* WHAT IS REQUIRED: Your answer should consist of the lines holding "open", copied from the material below.

* RECORDS SHOWN:
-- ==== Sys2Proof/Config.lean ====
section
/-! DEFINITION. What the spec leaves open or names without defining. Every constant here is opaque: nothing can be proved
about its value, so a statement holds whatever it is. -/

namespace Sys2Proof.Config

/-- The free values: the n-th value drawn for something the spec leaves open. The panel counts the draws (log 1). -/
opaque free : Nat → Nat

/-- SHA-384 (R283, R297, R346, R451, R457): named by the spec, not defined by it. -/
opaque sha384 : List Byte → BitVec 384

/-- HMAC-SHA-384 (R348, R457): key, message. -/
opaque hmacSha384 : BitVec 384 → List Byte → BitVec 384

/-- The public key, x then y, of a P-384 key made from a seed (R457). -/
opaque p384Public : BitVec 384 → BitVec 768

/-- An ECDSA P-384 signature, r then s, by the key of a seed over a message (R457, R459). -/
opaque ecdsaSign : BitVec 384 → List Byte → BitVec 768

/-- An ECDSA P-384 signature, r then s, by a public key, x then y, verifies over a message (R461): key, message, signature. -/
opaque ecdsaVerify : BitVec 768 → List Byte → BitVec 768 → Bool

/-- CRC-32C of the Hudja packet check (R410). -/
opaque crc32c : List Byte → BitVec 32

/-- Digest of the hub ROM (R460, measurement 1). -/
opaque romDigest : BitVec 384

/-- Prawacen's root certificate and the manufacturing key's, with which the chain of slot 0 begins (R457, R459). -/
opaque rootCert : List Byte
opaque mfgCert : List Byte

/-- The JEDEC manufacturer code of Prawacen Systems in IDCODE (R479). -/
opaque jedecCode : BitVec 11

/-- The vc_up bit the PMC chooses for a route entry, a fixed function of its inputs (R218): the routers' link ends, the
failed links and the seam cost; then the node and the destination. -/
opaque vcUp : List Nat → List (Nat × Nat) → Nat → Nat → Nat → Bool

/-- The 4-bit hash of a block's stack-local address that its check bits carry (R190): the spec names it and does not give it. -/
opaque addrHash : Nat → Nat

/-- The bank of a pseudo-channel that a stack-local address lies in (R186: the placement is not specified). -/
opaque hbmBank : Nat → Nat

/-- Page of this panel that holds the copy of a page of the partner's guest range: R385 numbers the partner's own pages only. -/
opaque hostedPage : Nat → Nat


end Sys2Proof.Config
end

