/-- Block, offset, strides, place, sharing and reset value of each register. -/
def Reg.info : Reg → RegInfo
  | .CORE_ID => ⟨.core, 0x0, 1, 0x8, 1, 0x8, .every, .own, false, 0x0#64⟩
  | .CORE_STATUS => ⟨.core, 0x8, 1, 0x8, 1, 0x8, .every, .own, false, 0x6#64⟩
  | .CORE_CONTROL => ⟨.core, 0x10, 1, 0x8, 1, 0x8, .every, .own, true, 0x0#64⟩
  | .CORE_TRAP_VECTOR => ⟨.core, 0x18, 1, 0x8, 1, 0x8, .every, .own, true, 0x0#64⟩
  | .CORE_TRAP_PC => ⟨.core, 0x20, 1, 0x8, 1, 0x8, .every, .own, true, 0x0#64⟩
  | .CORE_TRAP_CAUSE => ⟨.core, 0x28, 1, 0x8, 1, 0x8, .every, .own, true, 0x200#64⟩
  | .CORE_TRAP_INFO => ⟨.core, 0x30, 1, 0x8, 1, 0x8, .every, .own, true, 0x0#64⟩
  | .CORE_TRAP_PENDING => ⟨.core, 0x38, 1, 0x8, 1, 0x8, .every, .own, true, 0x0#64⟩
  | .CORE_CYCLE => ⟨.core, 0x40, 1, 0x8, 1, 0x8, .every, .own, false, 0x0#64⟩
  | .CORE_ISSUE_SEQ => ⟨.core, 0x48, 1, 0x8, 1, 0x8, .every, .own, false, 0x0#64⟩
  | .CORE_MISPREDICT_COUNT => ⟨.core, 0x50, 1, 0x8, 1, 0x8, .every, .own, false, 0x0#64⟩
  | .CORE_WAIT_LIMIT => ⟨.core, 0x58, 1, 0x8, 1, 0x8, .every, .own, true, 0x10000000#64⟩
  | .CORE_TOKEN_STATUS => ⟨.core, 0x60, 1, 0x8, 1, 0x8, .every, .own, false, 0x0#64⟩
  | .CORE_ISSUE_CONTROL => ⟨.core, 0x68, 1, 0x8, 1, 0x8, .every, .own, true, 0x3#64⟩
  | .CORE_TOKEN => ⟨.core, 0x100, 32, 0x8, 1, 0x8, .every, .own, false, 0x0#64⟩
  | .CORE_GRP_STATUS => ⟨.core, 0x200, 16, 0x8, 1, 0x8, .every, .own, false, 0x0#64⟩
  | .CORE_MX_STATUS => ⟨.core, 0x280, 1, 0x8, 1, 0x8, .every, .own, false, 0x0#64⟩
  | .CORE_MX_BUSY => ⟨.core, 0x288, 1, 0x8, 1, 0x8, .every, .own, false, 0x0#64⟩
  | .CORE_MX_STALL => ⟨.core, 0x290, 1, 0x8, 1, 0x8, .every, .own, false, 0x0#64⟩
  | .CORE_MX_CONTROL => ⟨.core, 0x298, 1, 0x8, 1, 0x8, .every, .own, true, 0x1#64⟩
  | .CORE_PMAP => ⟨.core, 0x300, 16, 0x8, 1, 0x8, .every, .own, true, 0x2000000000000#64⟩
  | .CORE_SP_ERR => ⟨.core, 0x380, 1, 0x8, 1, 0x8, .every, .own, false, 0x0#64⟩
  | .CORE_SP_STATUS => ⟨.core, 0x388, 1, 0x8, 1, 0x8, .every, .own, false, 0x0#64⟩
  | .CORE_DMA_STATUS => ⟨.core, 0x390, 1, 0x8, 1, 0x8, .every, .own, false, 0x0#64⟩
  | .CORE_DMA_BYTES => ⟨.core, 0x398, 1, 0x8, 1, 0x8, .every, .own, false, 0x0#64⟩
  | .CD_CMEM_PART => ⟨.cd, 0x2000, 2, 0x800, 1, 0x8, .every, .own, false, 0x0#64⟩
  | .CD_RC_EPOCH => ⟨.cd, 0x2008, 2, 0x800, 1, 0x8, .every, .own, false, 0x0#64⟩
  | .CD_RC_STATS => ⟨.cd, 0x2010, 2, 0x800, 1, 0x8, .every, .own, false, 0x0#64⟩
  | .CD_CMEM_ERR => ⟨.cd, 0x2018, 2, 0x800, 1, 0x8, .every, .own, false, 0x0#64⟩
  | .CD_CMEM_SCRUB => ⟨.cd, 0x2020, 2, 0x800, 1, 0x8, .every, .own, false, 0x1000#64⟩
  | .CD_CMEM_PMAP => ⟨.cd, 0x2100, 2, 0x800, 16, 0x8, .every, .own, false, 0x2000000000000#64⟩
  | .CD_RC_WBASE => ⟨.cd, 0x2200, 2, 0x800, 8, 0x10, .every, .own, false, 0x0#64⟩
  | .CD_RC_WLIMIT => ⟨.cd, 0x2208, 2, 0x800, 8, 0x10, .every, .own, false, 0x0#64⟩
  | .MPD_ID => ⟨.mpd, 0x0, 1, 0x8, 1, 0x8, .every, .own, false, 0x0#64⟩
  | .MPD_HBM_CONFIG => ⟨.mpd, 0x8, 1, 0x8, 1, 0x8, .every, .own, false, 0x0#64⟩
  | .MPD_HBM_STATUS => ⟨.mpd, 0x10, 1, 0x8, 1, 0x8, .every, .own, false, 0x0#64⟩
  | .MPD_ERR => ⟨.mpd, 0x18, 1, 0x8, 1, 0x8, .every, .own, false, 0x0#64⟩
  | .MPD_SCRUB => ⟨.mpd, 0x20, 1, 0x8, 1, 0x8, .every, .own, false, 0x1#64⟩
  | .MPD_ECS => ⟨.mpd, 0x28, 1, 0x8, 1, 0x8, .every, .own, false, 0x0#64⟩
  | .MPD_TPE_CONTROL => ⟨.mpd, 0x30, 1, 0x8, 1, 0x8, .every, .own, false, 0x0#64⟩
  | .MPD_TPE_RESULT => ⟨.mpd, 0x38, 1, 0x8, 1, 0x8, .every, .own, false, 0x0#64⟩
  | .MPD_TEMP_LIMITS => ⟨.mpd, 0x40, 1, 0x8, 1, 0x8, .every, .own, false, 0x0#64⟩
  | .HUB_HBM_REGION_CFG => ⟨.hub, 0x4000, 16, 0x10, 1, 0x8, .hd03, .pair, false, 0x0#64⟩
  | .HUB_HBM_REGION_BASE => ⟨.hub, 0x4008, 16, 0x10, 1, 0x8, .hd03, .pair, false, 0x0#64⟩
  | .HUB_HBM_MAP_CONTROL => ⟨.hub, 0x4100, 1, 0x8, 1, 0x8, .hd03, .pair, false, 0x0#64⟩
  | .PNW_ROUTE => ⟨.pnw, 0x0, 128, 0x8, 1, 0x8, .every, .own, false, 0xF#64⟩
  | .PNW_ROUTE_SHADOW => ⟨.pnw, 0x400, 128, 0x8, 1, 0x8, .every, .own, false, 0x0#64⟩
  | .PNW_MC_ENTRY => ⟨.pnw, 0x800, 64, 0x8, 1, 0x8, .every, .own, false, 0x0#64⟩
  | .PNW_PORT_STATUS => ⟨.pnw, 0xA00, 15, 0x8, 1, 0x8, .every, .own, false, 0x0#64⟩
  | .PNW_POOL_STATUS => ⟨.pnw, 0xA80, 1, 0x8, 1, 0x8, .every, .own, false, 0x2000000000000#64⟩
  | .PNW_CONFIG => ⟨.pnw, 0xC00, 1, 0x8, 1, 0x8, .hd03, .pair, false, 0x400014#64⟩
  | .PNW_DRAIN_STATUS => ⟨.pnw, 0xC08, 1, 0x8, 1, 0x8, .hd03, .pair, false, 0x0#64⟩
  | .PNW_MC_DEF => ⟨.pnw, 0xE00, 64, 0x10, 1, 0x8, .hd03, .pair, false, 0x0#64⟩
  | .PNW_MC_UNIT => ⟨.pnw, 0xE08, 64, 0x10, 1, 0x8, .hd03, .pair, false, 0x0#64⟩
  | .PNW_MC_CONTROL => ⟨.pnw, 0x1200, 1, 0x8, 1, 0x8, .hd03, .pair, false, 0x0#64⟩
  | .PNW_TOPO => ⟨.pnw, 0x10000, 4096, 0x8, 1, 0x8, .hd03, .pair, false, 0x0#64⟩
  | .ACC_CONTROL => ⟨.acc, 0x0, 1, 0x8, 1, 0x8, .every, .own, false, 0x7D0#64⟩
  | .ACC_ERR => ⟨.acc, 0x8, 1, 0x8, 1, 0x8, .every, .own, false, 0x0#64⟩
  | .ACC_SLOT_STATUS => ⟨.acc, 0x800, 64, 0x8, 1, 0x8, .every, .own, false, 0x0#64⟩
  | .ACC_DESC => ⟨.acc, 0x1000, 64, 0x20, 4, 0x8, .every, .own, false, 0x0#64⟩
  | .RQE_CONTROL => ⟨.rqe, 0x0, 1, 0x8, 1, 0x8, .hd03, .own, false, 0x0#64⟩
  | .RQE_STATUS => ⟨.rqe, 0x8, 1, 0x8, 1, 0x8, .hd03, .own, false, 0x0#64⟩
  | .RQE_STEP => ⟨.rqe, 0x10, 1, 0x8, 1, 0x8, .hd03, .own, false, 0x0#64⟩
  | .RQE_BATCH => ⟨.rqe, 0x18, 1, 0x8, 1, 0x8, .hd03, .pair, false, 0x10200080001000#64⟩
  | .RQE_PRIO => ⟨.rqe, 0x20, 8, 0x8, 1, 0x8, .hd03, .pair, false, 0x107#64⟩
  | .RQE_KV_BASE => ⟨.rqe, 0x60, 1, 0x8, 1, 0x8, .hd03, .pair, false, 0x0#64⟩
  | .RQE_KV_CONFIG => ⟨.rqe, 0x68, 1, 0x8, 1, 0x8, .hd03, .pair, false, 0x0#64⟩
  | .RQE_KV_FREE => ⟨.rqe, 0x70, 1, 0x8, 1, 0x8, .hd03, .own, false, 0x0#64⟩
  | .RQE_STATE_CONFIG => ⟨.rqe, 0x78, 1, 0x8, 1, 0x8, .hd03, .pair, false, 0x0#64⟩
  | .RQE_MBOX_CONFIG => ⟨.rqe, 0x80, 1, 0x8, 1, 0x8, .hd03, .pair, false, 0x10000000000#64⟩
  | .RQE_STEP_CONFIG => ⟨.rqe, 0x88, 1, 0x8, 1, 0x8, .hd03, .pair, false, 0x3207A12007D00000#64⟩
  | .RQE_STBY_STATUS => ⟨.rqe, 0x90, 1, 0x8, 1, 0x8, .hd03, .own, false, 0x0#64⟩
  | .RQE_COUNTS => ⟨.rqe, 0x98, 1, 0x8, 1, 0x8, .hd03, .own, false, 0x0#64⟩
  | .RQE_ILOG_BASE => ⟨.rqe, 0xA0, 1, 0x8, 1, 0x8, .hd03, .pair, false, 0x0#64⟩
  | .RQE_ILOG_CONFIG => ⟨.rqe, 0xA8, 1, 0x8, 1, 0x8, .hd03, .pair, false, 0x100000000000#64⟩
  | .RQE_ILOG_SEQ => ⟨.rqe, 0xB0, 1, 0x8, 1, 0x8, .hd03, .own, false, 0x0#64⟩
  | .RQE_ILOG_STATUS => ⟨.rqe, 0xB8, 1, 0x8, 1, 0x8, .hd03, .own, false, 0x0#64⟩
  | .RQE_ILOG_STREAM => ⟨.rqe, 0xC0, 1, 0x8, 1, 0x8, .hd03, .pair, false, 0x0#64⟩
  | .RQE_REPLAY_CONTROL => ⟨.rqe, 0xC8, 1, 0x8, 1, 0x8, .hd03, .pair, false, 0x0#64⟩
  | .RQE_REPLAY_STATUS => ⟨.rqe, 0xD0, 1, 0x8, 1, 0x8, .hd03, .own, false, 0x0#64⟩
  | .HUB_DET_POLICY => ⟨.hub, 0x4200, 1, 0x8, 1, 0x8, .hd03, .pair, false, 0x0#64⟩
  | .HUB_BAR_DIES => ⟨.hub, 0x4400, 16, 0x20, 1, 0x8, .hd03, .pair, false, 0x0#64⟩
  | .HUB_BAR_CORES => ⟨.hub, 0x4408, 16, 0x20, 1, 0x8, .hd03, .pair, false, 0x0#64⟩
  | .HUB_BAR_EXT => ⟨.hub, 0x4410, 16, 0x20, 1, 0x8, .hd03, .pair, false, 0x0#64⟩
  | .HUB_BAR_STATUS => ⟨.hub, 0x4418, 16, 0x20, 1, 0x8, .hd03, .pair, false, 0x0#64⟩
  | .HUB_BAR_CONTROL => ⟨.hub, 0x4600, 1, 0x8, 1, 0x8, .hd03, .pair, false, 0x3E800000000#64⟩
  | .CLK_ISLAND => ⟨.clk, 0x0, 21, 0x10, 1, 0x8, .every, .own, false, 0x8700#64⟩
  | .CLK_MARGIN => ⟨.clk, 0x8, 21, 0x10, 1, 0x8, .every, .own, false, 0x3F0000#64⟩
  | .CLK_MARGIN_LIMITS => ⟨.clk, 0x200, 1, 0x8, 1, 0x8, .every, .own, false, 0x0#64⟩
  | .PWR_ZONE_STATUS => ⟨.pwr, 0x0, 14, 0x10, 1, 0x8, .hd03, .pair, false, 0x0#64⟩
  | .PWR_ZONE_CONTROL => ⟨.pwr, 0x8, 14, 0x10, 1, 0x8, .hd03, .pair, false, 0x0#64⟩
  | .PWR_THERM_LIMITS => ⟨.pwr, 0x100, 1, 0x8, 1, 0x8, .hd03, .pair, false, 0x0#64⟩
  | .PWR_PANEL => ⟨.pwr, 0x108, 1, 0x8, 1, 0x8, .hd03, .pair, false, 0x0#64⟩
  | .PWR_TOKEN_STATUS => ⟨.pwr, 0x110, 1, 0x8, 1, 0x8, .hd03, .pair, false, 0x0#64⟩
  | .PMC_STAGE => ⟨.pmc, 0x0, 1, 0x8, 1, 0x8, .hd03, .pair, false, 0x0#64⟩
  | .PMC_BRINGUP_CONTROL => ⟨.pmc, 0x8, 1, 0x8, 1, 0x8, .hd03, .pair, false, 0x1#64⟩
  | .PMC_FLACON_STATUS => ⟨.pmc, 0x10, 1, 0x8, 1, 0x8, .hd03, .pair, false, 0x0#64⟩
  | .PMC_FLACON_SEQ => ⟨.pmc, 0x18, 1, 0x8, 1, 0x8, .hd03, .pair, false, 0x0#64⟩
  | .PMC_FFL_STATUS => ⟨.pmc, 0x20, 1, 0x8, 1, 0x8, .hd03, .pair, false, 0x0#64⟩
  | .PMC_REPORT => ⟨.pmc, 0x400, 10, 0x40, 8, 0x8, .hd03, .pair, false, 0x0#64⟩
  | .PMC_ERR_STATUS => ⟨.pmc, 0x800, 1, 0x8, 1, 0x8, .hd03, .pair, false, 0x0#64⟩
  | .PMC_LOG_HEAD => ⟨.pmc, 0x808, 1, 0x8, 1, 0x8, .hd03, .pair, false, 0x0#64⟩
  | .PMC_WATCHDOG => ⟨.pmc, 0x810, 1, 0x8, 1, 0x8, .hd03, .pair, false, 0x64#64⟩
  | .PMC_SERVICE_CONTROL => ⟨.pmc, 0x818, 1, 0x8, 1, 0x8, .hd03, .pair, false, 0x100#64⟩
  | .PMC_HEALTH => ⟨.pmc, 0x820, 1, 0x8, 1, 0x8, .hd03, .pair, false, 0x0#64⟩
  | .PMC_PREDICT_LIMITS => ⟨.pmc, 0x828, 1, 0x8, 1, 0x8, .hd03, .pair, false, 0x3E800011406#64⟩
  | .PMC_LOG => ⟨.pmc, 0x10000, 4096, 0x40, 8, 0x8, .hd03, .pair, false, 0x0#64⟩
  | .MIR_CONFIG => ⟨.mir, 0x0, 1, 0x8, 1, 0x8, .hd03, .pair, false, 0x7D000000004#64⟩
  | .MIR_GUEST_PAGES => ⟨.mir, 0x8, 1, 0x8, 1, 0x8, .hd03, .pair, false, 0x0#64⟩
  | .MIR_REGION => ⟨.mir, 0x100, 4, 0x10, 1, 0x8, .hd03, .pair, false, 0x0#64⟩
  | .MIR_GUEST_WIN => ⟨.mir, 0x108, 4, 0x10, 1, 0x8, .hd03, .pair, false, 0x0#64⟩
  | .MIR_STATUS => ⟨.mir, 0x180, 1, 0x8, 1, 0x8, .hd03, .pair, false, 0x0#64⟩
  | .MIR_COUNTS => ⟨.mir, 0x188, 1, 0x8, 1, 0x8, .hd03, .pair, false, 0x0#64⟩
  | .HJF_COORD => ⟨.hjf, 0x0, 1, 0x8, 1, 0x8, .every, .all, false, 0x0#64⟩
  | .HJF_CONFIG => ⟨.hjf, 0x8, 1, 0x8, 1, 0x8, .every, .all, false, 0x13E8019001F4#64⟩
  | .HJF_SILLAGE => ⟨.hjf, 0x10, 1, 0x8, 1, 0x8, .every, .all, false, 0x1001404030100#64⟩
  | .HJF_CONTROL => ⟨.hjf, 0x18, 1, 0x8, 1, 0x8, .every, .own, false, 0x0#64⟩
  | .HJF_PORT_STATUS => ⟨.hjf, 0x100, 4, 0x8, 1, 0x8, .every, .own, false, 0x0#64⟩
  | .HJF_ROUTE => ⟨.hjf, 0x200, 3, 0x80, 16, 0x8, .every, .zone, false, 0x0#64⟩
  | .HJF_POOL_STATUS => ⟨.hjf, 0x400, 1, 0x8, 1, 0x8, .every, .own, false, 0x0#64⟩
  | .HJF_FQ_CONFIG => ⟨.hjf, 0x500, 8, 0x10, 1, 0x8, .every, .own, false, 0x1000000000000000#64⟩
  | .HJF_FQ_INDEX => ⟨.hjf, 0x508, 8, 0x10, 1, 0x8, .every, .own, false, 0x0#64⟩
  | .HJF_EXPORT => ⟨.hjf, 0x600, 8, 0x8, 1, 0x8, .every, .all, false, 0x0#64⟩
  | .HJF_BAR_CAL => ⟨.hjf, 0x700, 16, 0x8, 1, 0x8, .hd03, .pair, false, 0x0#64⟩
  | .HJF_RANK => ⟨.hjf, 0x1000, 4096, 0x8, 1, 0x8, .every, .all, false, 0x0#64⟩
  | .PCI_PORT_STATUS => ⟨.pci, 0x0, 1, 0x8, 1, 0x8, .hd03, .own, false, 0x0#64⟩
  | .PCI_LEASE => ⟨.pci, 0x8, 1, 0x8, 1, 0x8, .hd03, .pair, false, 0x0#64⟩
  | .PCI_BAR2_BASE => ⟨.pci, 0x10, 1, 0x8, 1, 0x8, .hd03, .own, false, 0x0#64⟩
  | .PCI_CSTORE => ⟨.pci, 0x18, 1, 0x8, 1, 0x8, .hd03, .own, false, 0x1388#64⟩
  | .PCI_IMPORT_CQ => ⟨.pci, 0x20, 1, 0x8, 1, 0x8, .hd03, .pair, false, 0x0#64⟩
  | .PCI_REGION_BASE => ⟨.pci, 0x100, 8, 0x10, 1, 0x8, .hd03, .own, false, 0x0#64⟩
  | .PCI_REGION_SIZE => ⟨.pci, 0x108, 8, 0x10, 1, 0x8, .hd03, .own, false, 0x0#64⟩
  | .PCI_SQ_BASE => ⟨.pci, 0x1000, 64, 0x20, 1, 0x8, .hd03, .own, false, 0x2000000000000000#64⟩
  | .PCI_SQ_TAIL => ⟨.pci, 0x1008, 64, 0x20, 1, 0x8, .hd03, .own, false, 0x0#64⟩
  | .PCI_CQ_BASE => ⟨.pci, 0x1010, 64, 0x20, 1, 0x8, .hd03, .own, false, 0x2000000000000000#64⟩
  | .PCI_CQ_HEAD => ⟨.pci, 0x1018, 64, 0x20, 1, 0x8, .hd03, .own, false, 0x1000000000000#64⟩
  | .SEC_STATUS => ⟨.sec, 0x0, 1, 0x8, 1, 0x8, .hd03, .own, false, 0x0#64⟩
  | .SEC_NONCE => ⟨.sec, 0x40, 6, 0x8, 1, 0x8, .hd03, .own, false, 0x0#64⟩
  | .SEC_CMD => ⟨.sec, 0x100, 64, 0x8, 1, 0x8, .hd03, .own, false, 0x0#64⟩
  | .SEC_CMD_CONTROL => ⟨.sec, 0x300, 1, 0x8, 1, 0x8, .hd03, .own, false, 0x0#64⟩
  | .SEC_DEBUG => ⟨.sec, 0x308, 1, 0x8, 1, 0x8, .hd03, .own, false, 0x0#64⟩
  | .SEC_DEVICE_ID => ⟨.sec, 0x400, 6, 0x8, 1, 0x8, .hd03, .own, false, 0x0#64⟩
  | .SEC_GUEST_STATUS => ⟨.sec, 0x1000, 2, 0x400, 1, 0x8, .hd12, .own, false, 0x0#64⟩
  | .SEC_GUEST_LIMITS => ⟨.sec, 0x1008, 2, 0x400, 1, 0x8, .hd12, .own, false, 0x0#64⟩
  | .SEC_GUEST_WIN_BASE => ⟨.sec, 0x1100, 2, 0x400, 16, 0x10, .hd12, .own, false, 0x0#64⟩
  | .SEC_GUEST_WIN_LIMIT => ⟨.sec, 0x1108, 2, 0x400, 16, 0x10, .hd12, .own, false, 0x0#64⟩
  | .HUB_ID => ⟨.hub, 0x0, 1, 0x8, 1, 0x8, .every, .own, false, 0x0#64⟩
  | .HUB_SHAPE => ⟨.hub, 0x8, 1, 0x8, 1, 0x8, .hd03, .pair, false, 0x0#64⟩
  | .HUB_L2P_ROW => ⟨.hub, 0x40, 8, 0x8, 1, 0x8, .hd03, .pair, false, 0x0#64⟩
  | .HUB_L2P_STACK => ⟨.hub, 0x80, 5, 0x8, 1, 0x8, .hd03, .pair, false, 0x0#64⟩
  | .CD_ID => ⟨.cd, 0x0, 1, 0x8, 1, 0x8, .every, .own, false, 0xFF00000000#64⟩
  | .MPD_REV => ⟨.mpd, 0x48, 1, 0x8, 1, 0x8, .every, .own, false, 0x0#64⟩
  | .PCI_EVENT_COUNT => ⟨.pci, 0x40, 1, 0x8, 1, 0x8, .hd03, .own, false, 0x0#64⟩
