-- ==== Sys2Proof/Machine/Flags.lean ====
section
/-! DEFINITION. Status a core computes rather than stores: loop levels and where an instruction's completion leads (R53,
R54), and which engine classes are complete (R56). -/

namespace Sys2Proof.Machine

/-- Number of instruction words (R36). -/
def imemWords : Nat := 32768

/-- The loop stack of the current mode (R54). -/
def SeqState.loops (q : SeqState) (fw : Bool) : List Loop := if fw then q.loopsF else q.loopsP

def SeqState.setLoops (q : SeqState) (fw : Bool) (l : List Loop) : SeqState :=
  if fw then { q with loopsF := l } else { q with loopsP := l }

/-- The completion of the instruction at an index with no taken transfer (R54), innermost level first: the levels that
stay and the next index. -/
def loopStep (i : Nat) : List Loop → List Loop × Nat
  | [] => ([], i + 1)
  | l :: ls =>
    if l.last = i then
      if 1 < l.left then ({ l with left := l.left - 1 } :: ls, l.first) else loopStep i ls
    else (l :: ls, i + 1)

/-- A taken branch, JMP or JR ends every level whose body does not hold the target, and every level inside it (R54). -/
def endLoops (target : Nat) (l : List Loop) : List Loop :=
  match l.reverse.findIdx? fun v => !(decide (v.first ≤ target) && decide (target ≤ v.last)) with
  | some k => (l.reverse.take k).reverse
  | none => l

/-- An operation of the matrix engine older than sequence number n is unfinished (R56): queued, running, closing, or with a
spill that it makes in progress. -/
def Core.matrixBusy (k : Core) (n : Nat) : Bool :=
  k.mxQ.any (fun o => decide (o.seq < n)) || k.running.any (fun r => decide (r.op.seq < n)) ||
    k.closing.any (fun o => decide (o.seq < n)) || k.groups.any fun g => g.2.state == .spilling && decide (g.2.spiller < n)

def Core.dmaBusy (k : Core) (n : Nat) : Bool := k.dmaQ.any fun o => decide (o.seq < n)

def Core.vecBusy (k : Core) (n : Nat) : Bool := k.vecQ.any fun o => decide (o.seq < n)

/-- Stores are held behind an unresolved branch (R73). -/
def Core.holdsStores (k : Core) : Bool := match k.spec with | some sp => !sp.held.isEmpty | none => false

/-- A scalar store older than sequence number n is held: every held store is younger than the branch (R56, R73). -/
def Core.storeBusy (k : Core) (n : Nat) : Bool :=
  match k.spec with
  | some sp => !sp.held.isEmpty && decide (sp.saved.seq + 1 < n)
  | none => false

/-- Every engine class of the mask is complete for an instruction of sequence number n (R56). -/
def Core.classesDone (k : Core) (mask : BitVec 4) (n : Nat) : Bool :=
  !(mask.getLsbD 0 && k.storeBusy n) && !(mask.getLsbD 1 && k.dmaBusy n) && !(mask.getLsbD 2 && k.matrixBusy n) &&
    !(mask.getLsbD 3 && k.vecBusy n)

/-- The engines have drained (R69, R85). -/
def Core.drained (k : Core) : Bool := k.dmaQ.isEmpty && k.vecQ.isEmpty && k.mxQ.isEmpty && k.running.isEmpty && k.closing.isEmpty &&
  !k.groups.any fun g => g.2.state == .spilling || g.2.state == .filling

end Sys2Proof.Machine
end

* ANSWER TO THE PROBLEM:
/-! DEFINITION. What the spec leaves open or names without defining. Every constant here is opaque: nothing can be proved
/-- The free values: the n-th value drawn for something the spec leaves open. The panel counts the draws (log 1). -/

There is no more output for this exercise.